2. Add raw papaya paste, garlic paste, chilli powder, turmeric powder, biryani masala powder, salt, cloves, green cardamoms and cinnamon to it and mix well.
3. Add yoghurt, caraway seed powder, coriander leaves, green chillies, 10 to 15 mint leaves, ¼ cup crushed fried onions, oil, and mix well to the meat mix. Finally add lemon juice, combine well and set aside in the refrigerator, to marinate, for 1 to 2 hours.
4. Spread two tablespoons of ghee in a deep, wide-bottomed vessel or handi, add the marinated mutton and spread evenly. A copper vessel or handi is traditionally used to make this type of biryani.
5. Wash and soak long-grain basmati rice for 20 minutes.

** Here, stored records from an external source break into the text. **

/-- The content of destination line `i`: none while a source byte it needs has not arrived, and for ever when
that source line failed (R416–R418, R422). -/
def DmaRun.dstData (r : DmaRun) (ln : DmaLine) : Option (BitVec 512) :=
  let mode := fld (r.words.getD 0 0) 17 16
  let fill := fld (r.words.getD 0 0) 15 14 = 1
  if fill then
    let pat := wordBytes (r.words.getD 3 0)
    some (bytesLine ((List.range 64).map fun k => pat.getD (swapByte mode k % 4) 0))
  else
    let srcOff := (r.words.getD 3 0).toNat + fld (r.words.getD 4 0) 15 0 * 2 ^ 32
    let dstOff := (r.words.getD 5 0).toNat + fld (r.words.getD 4 0) 31 16 * 2 ^ 32
    let base := srcOff / 64 * 64
    let pick (k : Nat) : Option Byte :=
      if k < ln.lo ∨ ln.hi ≤ k then some 0
      else
        let d := ln.off + swapByte mode k
        let o := d + srcOff - dstOff
        match r.srcs[(o - base) / 64]? with
        | some sl => if sl.done && !sl.failed then some (sl.data.extractLsb' (8 * (o % 64)) 8) else none
        | none => none
    let bytes := (List.range 64).map pick
    if bytes.all Option.isSome then some (bytesLine (bytes.map fun b => b.getD 0)) else none

/-- Lines a channel may have in its bounce memory (R411). -/
def bounceLines : Nat := 1024

/-- Channels issue requests in P0, and until an entry's descriptors have ended (R427, R485). -/
def State.dmaServes (s : State) : Bool :=
  s.pwr.state == .p0 && !s.chip.halted &&
    match s.pwr.trans with
    | none => true
    | some t => t.stage == .held || t.stage == .quiesce || (match t.stage with
      | .ask _ => true
      | _ => false)

/-- Issue what a channel may issue now: source reads in ascending offset within the bounce memory, and each
destination write once its bytes have arrived; nothing after a first error but the poison of a line lost in bounce memory (R418, R422,
R515). -/
def State.dmaPump (s : State) (ch : Nat) : State :=
  let x := s.ch ch
  if !s.dmaServes || !(x.state == .running || x.state == .stopping) then s
  else
    match x.run with
    | none => s
    | some r0 =>
      let live (s : State) : Option DmaRun :=
        match (s.ch ch).run with
        | some r => if r.err.isNone then some r else none
        | none => none
      let first := (r0.dsts.findIdx fun d => !d.done)
      let s := (List.range r0.srcs.length).foldl (fun s i =>
        match live s with
        | none => s
        | some r =>
          match r.srcs[i]? with
          | some ln => if ln.issued || bounceLines ≤ i - first then s else s.dmaIssueLine ch r false i ln
          | none => s) s
      let s := (List.range r0.dsts.length).foldl (fun s i =>
        match ((s.ch ch).run).bind fun r => r.dsts[i]? with
        | some ln => if ln.poison && !ln.issued then s.dmaIssueLine ch ((s.ch ch).run.getD r0) true i ln else s
        | none => s) s
      (List.range r0.dsts.length).foldl (fun s i =>
        match live s with
        | none => s
        | some r =>
          match r.dsts[i]? with
          | some ln =>
            if ln.issued then s
            else
              match r.dstData ln with
              | none => s
              | some d =>
                let ln := { ln with data := d }
                let s := s.modCh ch fun x => { x with run := x.run.map fun r => { r with dsts := modAt r.dsts i (fun y => { y with data := d }) } }
                s.dmaIssueLine ch r true i ln
          | none => s) s
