/-- A read of a tag line. A Landing in DRAIN still makes those that its write queue needs, since a write issues only after its tag
is merged (R158, R356; log entry 97, DEDUCED). -/
def Access.fillsTag (a : Access) : Bool :=
  match a.client with
  | .fill _ .tag _ => true
  | _ => false

/-- The Landing admits the request: any in RUN; in DRAIN the Maintenance Unit's claims, since every owed refresh is placed before
self-refresh (R214), and the tag lines of its write queue. -/
def Landing.passes (x : Landing) (a : Access) : Bool := x.admits || (x.seq.lstate == .drain && (a.isClaim || a.fillsTag))

/-- The arbiter of the Landing works; in Halt only while the Landing drains. -/
def State.arbitrates (s : State) (l : Nat) : Bool :=
  (s.land l).seq.lstate == .drain || ((s.land l).admits && !s.chip.halted)

/-- Room in the queue a request takes; an MWRP with no byte enabled takes none (R76, R127). -/
def Seq.room (q : Seq) (a : Access) : Bool :=
  if a.ordersOnly then true
  else match a.op with
  | .read => decide (q.rqUsed < 64)
  | .write => decide (q.wqUsed < 64)
  | .rmw => decide (q.rqUsed < 64) && decide (q.wqUsed < 64)
  | _ => true

/-- A claim waits at a Landing: staged, granted or in the sequencer. -/
def Landing.claimed (x : Landing) (p : ClaimKind → Bool) : Bool :=
  (x.arb.staging ++ x.arb.grantNext.toList ++ x.seq.claims).any fun a => match a.claimKind with
    | some k => p k
    | none => false

/-- May a staged request be presented now (R128, R138, R406). `before` are the earlier ones of its
requester. The owner of the sequence that holds the grant presents none that would begin another, since a Landing holds one at
most (log entry 87, DESIGN CHOICE). The Maintenance Unit presents its window work row by row (R222). -/
def State.eligible (s : State) (l : Nat) (before : List Access) (a : Access) : Bool :=
  let x := s.land l
  let waits := match (x.arb.backoff[a.req]?).getD none with
    | some t => decide (s.chip.cycle < t) && !a.emergency
    | none => false
  let lockOk := match a.starts, x.arb.lock with
    | some _, some k => k.owner != a.req
    | _, _ => true
  let token := a.req != 9 || s.forWrite a || decide (0 < x.tokens)
  let inTurn := a.row = 0 || !(x.arb.staged a.req).any fun b => b.row != 0 && decide (b.row < a.row)
  inTurn && x.passes a && x.seq.room a && !waits && lockOk && token && !before.any fun b => b.addr == a.addr && !b.isClaim && !a.isClaim
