-- ==== Sys2Proof/Machine/Tread.lean ====
section
/-! DEFINITION. The tread boundary (R30): counters and the Counter Gallery (R518–R522), changes that wait for a boundary,
the reserve meter (R146, R176), lock holds (R139), the conversion of timing rules (R194–R197, R207), watermarks
(R525–R527), and the tables and values that come into force (R282, R339); and the block-flight boundary (R31). -/

namespace Sys2Proof.Machine

/-! ## The Counter Gallery (R518–R522) -/

/-- The unit page and offset that an event code counts: 0 Landing page, 1 Gallery page, 2 block. -/
def eventPlace (code : Nat) : Option (Nat × Nat × Nat) :=
  let unit := code / 4096
  let inst := code / 256 % 16
  let sel := code % 256
  if unit = 0 then
    (if sel = 1 then some (2, 0, 0x1000008) else if sel = 2 then some (2, 0, 0x1000004) else if sel = 3 then some (2, 0, 0x100000C)
     else none)
  else if unit = 1 then
    (if (0x10 ≤ sel ∧ sel ≤ 0x12) ∨ (0x40 ≤ sel ∧ sel < 0x74 ∧ sel % 4 < 2) then some (0, inst, 4 * sel) else none)
  else if unit = 2 then (if 8 ≤ sel ∧ sel ≤ 15 then some (0, inst, 0x400 + 4 * sel) else none)
  else if unit = 3 then (if 0x20 ≤ sel ∧ sel ≤ 0x2B then some (0, inst, 0x600 + 4 * sel) else none)
  else if unit = 4 then (if sel = 8 ∨ sel = 9 then some (0, inst, 0x1000 + 4 * sel) else none)
  else if unit = 5 then (if 8 ≤ sel ∧ sel ≤ 11 then some (0, inst, 0x3800 + 4 * sel) else none)
  else if unit = 6 then (if sel < 3 then some (1, inst / 4, 0x2010 + 0x10 * sel + 4 * (inst % 4)) else none)
  else if unit = 7 then (if 4 ≤ sel ∧ sel ≤ 9 then some (1, inst, 0x3000 + 4 * sel) else none)
  else if unit = 8 then (if 8 ≤ sel ∧ sel ≤ 15 then some (1, inst, 0x4000 + 4 * sel) else none)
  else if unit = 9 then (if 0x10 ≤ sel ∧ sel ≤ 0x16 then some (1, inst, 0x5000 + 4 * sel) else none)
  else if unit = 10 then
    (if sel = 7 ∨ sel = 0xB then some (2, 0, 0x10000 + 0x1000 * inst + 4 * sel) else none)
  else if unit = 11 then (if 0x18 ≤ sel ∧ sel ≤ 0x1D then some (2, 0, 0x2000 + 4 * sel) else none)
  else if unit = 12 then (if 4 ≤ sel ∧ sel ≤ 9 then some (2, 0, 0x20000 + 0x1000 * inst + 4 * sel) else none)
  else if unit = 13 then
    (if sel < 4 then some (0, inst, 0x10000 + sel) else if sel = 4 then some (1, inst, 0x100004) else none)
  else if unit = 14 then (if sel = 0 then some (2, 0, 0x1000000) else none)
  else none

/-- Increments of an event in the tread that ends. -/
def State.eventCount (s : State) (code : Nat) : Nat :=
  match eventPlace code with
  | none => 0
  | some (k, i, off) =>
    if k = 0 then (getW 0 (s.land i).page.inc off).toNat
    else if k = 1 then (getW 0 (s.gal i).page.inc off).toNat
    else (getW 0 s.blk.inc off).toNat

/-- One boundary of a Gallery's eight programmable counters, from counter k on, with the wraps carried in: the
values and the counters that wrapped. -/
def State.progStep (s : State) (prog : Vector (W32 × Nat) 8) : List Nat → Nat → Vector (W32 × Nat) 8 × List Nat
  | [], _ => (prog, [])
  | k :: rest, wraps =>
    let (sel, v) := (prog[k]?).getD (0, 0)
    let chained := decide (0 < k) && ((prog[k - 1]?).getD (0, 0)).1.getLsbD 16
    let add := if chained then wraps else if fld sel 15 0 = 0 then 0 else s.eventCount (fld sel 15 0)
    let n := v + add
    let w := n / 2 ^ 48
    let (p, ws) := s.progStep (prog.setIfInBounds k (sel, n % 2 ^ 48)) rest w
    (p, if 0 < w then k :: ws else ws)

/-- The counters of a Gallery at a boundary. -/
def State.counterStep (s : State) (g : Nat) : State :=
  s.modGal g fun x =>
    let (p, ws) := s.progStep x.prog (List.range 8) 0
    { x with prog := p, cntFix := x.cntFix + 32
             ovf := ws.foldl (fun o k => o ||| BitVec.ofNat 8 (2 ^ k)) x.ovf }

/-! ## Timing rules (R194–R197, R207, R210) -/

/-- The converted register of a rule word at a clock period (R196, R210). -/
def convertRule (w : W32) (unit tck : Nat) : W32 :=
  let v := fld w 15 0
  let n := fld w 23 16
  let t := if unit = 0 then v else if unit = 1 then v * 1000 else 0
  let time := if t = 0 ∨ tck = 0 then 0 else (t * 997 / tck + 1000) / 1000
  let ck := max time n
  let by_ := decide (time < n)
  if 65535 < ck then at_ 0 65535 ||| at_ 16 (b2n by_) ||| at_ 17 1 else at_ 0 ck ||| at_ 16 (b2n by_)

/-- The clock period of a data rate in ps, truncated (R195). -/
def tckOf (rate : Nat) : Nat := if rate = 0 then 0 else 2000000 / rate

/-- Convert every rule of a Landing at a tread boundary. The block flight needs no clock, so a write of `SEQ_T_REFI` is in force from the
boundary on a Landing without geometry too (R196, R197; log entry 101, DEDUCED). -/
def State.convert (s : State) (l : Nat) : State :=
  let s := s.modLand l fun x => { x with refiPend := false }
  let x := s.land l
  let pend := x.tchk.getLsbD 2
  if !pend || !x.seq.geom.valid then s
  else
    let tck := tckOf x.seq.geom.rate
    let conv := (List.range 36).foldl (fun m i =>
      let off := 0x800 + 4 * i
      if off = offRefi then m
      else match ruleAt off with
        | some r => setW 0 m (off + 0x100) (convertRule (s.lw l off) r.unit tck)
        | none => m) ([] : Words)
    let sat := conv.any fun e => e.2.getLsbD 17
    s.modLand l fun x => { x with conv := conv, tchk := mergeMask 0x6 x.tchk (at_ 1 (b2n sat)) }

6. To cook the rice, boil water in a deep vessel. Add green cardamoms, cinnamon, black cardamoms, cloves, bay leaf, salt and rice and mix. This will infuse the flavour of the spices into the water.
7. Using a strainer, strain the spices out of the water and add the rice.
8. Cook until the rice is partially cooked – around 70 per cent cooked. Then drain.
9. Spread half of the rice over the mutton layer in the handi. Cover and set aside.
10. Put a muslin cloth in a bowl and put the remaining rice in it. Drizzle 1 tablespoon of the saffron milk on it, squeeze excess water and then spread the rice in the handi.
11. Add remaining saffron milk on top, julienne cut ginger, remaining coriander leaves, remaining mint leaves, remaining fried onions, screw pine essence, rose water and remaining ghee.
12. Roll out the dough – flour kneaded with water and a bit of oil, roll out into about 2 or 3 mm thickness. Cover the handi with this sheet of dough; gently roll down the edges to seal it. This is cooking on dum – as the meat and rice will cook in its steam.
13. Place the handi on a hot tawa or cast iron pan and cook for 40 minutes.
14. Slowly cut the dough, to open up the sealed pot. Be careful as escaping steam can scald.
15. Garnish with more fried onions and mint leaves, if you like, and serve hot with raita of your choice.